NavigateTool: Navigate to URLs
ActTool: Perform actions (click, type, scroll)
ExtractTool: Extract data from pages
ObserveTool: Find elements on pages
ScreenshotTool: Capture screenshots
CloseBrowserTool: Clean up browser resources

3. Stagehand MCP Server (`3_stagehand_mcp_agent.py`)

Integrates with Stagehand's Model Context Protocol (MCP) server for standardized tool access.

from examples.stagehand.stagehand_mcp_agent import StagehandMCPAgent

# Connect to Stagehand MCP server
mcp_agent = StagehandMCPAgent(
    agent_name="WebResearchAgent",
    mcp_server_url="http://localhost:3000/mcp",
)

# Use MCP tools including multi-session management
result = mcp_agent.run("""
    Create 3 browser sessions and:
    1. Session 1: Check Python.org for latest version
    2. Session 2: Check PyPI for trending packages  
    3. Session 3: Check GitHub Python trending repos
    Compile a Python ecosystem status report.
""")

MCP Features:

Automatic tool discovery
Multi-session browser management
Built-in screenshot resources
Prompt templates for common tasks

4. Multi-Agent Workflows (`4_stagehand_multi_agent_workflow.py`)

Demonstrates complex multi-agent browser automation scenarios.

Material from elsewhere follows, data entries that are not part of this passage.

-- ==== Sys2Proof/Proofs/ReductionControl.lean ====
section
/-!
PROOFS. How a REDUCE_PUT meets its shard, what is answered where it has no effect, and what the control packets do.
-/
namespace Sys2Proof.Machine

open Sys2Proof

/-! ### Answers after a refusal by job -/

/-- Of the registers a packet needs MASSIF_DIMS only (R225). -/
theorem State.packetMsg_of_dims {s t : State} (hr : t.reg MASSIF_DIMS 0 0 = s.reg MASSIF_DIMS 0 0) (hf : t.fabric = s.fabric)
    (kind : MsgKind) (d : Nat) (h : Header) (data : List Byte) (marks : List Bool) :
    t.packetMsg kind d h data marks = s.packetMsg kind d h data marks := by
  have ht (dst : Nat) : t.trailOf d dst = s.trailOf d dst := by cases s; cases t; subst hf; rfl
  have hc : t.coordOf = s.coordOf := by unfold State.coordOf State.dims; rw [hr]
  simp only [State.packetMsg, State.routeWord, ht, hc]

/-- A refusal by job counts at its die, and leaves every register below the die regions (R209). -/
theorem State.jobRejectAt_reg (s : State) (d : Nat) (g : Segment) (q : Reg) (e j : Nat) (h : q.addr e j < 0x90028) :
    (s.jobRejectAt d g).reg q e j = s.reg q e j := by
  have h1 : (s.addF JOB_REJECT_COUNT_COUNT d 0 1).reg q e j = s.reg q e j :=
    State.reg_setReg_ne _ _ _ _ _ _ _ _ (by simp [Reg.addr, JOB_REJECT_COUNT_COUNT, JOB_REJECT_COUNT] at h ⊢; omega)
  unfold State.jobRejectAt
  dsimp only
  split <;> exact h1

theorem State.jobRejectAt_count (s : State) (d : Nat) (g : Segment) :
    (s.jobRejectAt d g).getF JOB_REJECT_COUNT_COUNT d 0 = (s.getF JOB_REJECT_COUNT_COUNT d 0 + 1) % 2 ^ 64 := by
  have h1 : (s.addF JOB_REJECT_COUNT_COUNT d 0 1).getF JOB_REJECT_COUNT_COUNT d 0 = (s.getF JOB_REJECT_COUNT_COUNT d 0 + 1) % 2 ^ 64 :=
    State.getF_setF _ _ _ _ _ rfl
  unfold State.jobRejectAt
  dsimp only
  split <;> exact h1

/-- The answer that a segment gets from die d as state s knows the fabric (R190). -/
theorem State.answerAt_out (s : State) (d op : Nat) (g : Segment) (st : Nat) (data : List Byte) (marks : List Bool) :
    (s.answerAt d op g st data marks).out = s.out ++ [s.packetMsg .response d
      ((g.head op s.device).reply (answersData op g) s.job st (marks.any id)) data marks] := rfl

theorem State.jobRejectAt_answer_out (s : State) (d op : Nat) (g : Segment) (st : Nat) :
    ((s.jobRejectAt d g).answerAt d op g st [] []).out = (s.answerAt d op g st [] []).out := by
  have m := s.jobRejectAt_moves d g
  have hreg (q : Reg) (h : q.addr 0 0 < 0x90028) := s.jobRejectAt_reg d g q 0 0 h
  have hd : (s.jobRejectAt d g).device = s.device := by
    unfold State.device State.getF
    rw [hreg MASSIF_COORD_X.reg (by decide), hreg MASSIF_DIMS_XM1.reg (by decide), hreg MASSIF_COORD_Y.reg (by decide),
      hreg MASSIF_DIMS_YM1.reg (by decide), hreg MASSIF_COORD_Z.reg (by decide)]
  have hj : (s.jobRejectAt d g).job = s.job := congrArg MEMBER_STATE_JOB.get (hreg _ (by decide))
  rw [State.answerAt_out, State.answerAt_out, m.same .out (by decide),
    State.packetMsg_of_dims (hreg _ (by decide)) (m.same .fabric (by decide)), hd, hj]

/-! ### REDUCE_PUTs that have no effect -/

/-- What an arrival answers once the work that may be due has been done: KINDs 0, 2, 7, 8 and 9 make none due (Table 10.6). -/
theorem exec_reduceCommands {row : Nat × (Fin 65536 → Segment → Instr) × Bool} (h : row ∈ reduceCommands) (epoch : Fin 65536) (g : Segment)
    (s : State) : exec (row.2.1 epoch g) s = .next (if row.2.2 then (s.reduceArrive row.1 epoch g).afterWork else s.reduceArrive row.1 epoch g) := by
  simp only [reduceCommands, List.mem_cons, List.not_mem_nil, or_false] at h
  rcases h with rfl | rfl | rfl | rfl | rfl | rfl | rfl | rfl | rfl | rfl | rfl
  all_goals
    simp only [if_true, Bool.false_eq_true, if_false]
    rfl

section
variable {s : State} {g : Segment} {kind epoch : Nat}

theorem State.MeetsNow.reduceArrive_eq (h : s.MeetsNow g (s.reduceExtents g)) :
    s.reduceArrive kind epoch g = s.takeReduce kind epoch g := by
  simp only [State.reduceArrive, h.meet_eq, if_true]

variable (hk : locKind g.address = kind)
include hk

/-- Another job's segment is counted and answered (R209). -/
theorem State.takeReduce_foreign (hj : g.job ≠ s.job ∨ s.job = 0) : s.takeReduce kind epoch g =
    (s.jobRejectAt (shardDie (locShard g.address)) g).answerAt (shardDie (locShard g.address)) 4 g (s.reduceStatus epoch g) [] [] := by
  unfold State.takeReduce
  dsimp only
  rw [if_neg (by omega), if_pos hj]

variable (hj : g.job = s.job) (h0 : s.job ≠ 0)
include hj h0

/-- A segment that fails a check is answered its status (R276). -/
theorem State.takeReduce_refused (hd : s.reduceStatus epoch g ≠ stDONE) : s.takeReduce kind epoch g =
    s.answerAt (shardDie (locShard g.address)) 4 g (s.reduceStatus epoch g) [] [] := by
  unfold State.takeReduce
  dsimp only
  rw [if_neg (by omega), if_neg (by tauto), if_pos hd]

variable (hd : s.reduceStatus epoch g = stDONE)
include hd

/-- A segment of a step that is not being reduced has no effect, but START and ABSENT of a step still to come are kept (R278, R284). -/
theorem State.takeReduce_otherStep (hl : s.red.launched ≠ some g.step) : s.takeReduce kind epoch g =
    (if (kind = 2 ∨ kind = 3) ∧ !s.isSealed g.step ∧ s.red.launched.getD 0 ≤ g.step then
      s.setRed fun r => { r with early := r.early ++ [(g.step, kind, g.address, g.srcDev, leNat (g.payload.take 1))] }
     else s).answerAt (shardDie (locShard g.address)) 4 g (if g.marks.any id then stPOISONED else stDONE) [] [] := by
  have hb : (s.red.launched == some g.step) = false := by simpa using hl
  unfold State.takeReduce
  dsimp only
  rw [if_neg (by omega), if_neg (by tauto), if_neg (by simp [hd]), if_neg hl, hk, hb, Bool.and_false, if_neg Bool.false_ne_true]

/-- A segment of the step being reduced takes effect on its shard and is answered (R276, R291). -/
theorem State.takeReduce_effect {br : BucketRun} {x : ShardRun} (hl : s.red.launched = some g.step)
    (hb : s.bucketRun (locBucket g.address) = some br) (hx : s.shardRun (locBucket g.address) (locShard g.address) = some x) :
    s.takeReduce kind epoch g = (s.reduceEffect kind g br x).reduceAck g := by
  unfold State.takeReduce
  dsimp only
  rw [if_neg (by omega), if_neg (by tauto), if_neg (by simp [hd]), if_pos hl, hb, hx]
  simp only [hl, beq_self_eq_true, Bool.and_true]
  rfl

end

/-- The effect of a REDUCE_PUT of one KIND, and its answer. -/
theorem State.Reduces.arrive_eq {s : State} {g : Segment} {kind epoch : Nat} {br : BucketRun} {x : ShardRun} (h : s.Reduces kind epoch g br x) :
    s.reduceArrive kind epoch g = (s.reduceEffect kind g br x).reduceAck g := by
  obtain ⟨hm, hk, hj, h0, hd, hl, hb, hx⟩ := h
  rw [hm.reduceArrive_eq, State.takeReduce_effect hk hj h0 hd hl hb hx]

/-- The shard and the bucket that a REDUCE_PUT names. -/
theorem State.Reduces.named {s : State} {g : Segment} {kind epoch : Nat} {br : BucketRun} {x : ShardRun} (h : s.Reduces kind epoch g br x) :
    br.bucket = locBucket g.address ∧ x.bucket = locBucket g.address ∧ x.shard = locShard g.address := by
  obtain ⟨-, -, -, -, -, -, hb, hx⟩ := h
  have h1 := List.find?_some hb
  have h2 := List.find?_some hx
  simp only [beq_iff_eq, Bool.and_eq_true] at h1 h2
  exact ⟨h1, h2⟩

/-! ### Shards and their nodes -/

/-- Where the elements that p finds are all replaced by a, which p finds too, a is found first. -/
theorem find?_map_replace {α : Type} (p : α → Bool) (f : α → α) (l : List α) (a : α) (h : ∃ x ∈ l, p x = true) (hf : ∀ x, p x = true → f x = a)
    (hn : ∀ x, p x = false → f x = x) (ha : p a = true) : (l.map f).find? p = some a := by
  induction l with
  | nil => simp at h
  | cons x l ih =>
    cases hx : p x with
    | true => simp [hf x hx, ha]
    | false =>
      rw [List.map_cons, hn x hx, List.find?_cons_of_neg (by simp [hx])]
      exact ih (by simpa [hx] using h)

/-- A shard's run reads back where the shard had one. -/
theorem State.shardRun_setShardRun (s : State) {b sh : Nat} {x y : ShardRun} (hx : s.shardRun b sh = some x) (hb : y.bucket = b)
    (hs : y.shard = sh) : (s.setShardRun y).shardRun b sh = some y := by
  subst hb hs
  have hp := List.find?_some hx
  refine find?_map_replace _ _ _ _ ⟨x, List.mem_of_find?_eq_some hx, hp⟩ (fun z hz => if_pos ?_) (fun z hz => if_neg ?_) (by simp)
  · simpa using hz
  · simpa using hz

from examples.stagehand.stagehand_multi_agent_workflow import (
    create_price_comparison_workflow,
    create_competitive_analysis_workflow,
    create_automated_testing_workflow,
    create_news_aggregation_workflow
)

# Price comparison across multiple e-commerce sites
price_workflow = create_price_comparison_workflow()
result = price_workflow.run(
    "Compare prices for iPhone 15 Pro on Amazon and eBay"
)

# Competitive analysis of multiple companies
competitive_workflow = create_competitive_analysis_workflow()
result = competitive_workflow.run(
    "Analyze OpenAI, Anthropic, and DeepMind websites and social media"
)

Workflow Examples:

E-commerce Monitoring: Track prices across multiple sites
Competitive Analysis: Research competitors' websites and social media
Automated Testing: UI, form validation, and accessibility testing
News Aggregation: Collect and analyze news from multiple sources

Setup

Prerequisites

Install Swarms and Stagehand:

pip install swarms stagehand

Set up environment variables:

# For local browser automation (using Playwright)
export OPENAI_API_KEY="your-openai-key"

# For cloud browser automation (using Browserbase)
export BROWSERBASE_API_KEY="your-browserbase-key"
export BROWSERBASE_PROJECT_ID="your-project-id"

For MCP Server examples:

# Install and run the Stagehand MCP server
cd stagehand-mcp-server
npm install
npm run build
npm start

Use Cases

E-commerce Automation

Price monitoring and comparison
Inventory tracking
Automated purchasing workflows
Review aggregation

Research and Analysis

Competitive intelligence gathering
Market research automation
Social media monitoring
News and trend analysis

Quality Assurance

Automated UI testing
Cross-browser compatibility testing
Form validation testing
Accessibility compliance checking

Data Collection

Web scraping at scale
Real-time data monitoring
Structured data extraction
Screenshot documentation

Best Practices

Resource Management: Always clean up browser instances when done

browser_agent.cleanup()  # For wrapper agents

Error Handling: Stagehand includes self-healing capabilities, but wrap critical operations in try-except blocks
Parallel Execution: Use ConcurrentWorkflow for simultaneous browser automation across multiple sites
Session Management: For complex multi-page workflows, use the MCP server's session management capabilities
Rate Limiting: Be respectful of websites - add delays between requests when necessary

Testing

Run the test suite to verify the integration:

pytest tests/stagehand/test_stagehand_integration.py -v

Troubleshooting

Common Issues

Browser not starting: Ensure Playwright is properly installed

playwright install

MCP connection failed: Verify the MCP server is running on the correct port
Timeout errors: Increase timeout in StagehandConfig or agent initialization

Debug Mode

Enable verbose logging:

agent = StagehandAgent(
    agent_name="DebugAgent",
    verbose=True,  # Enable detailed logging
)

Contributing

We welcome contributions! Please:

Follow the existing code style
Add tests for new features
Update documentation
Submit PRs with clear descriptions

License

These examples are provided under the same license as the Swarms framework. Stagehand is licensed separately - see Stagehand's repository for details.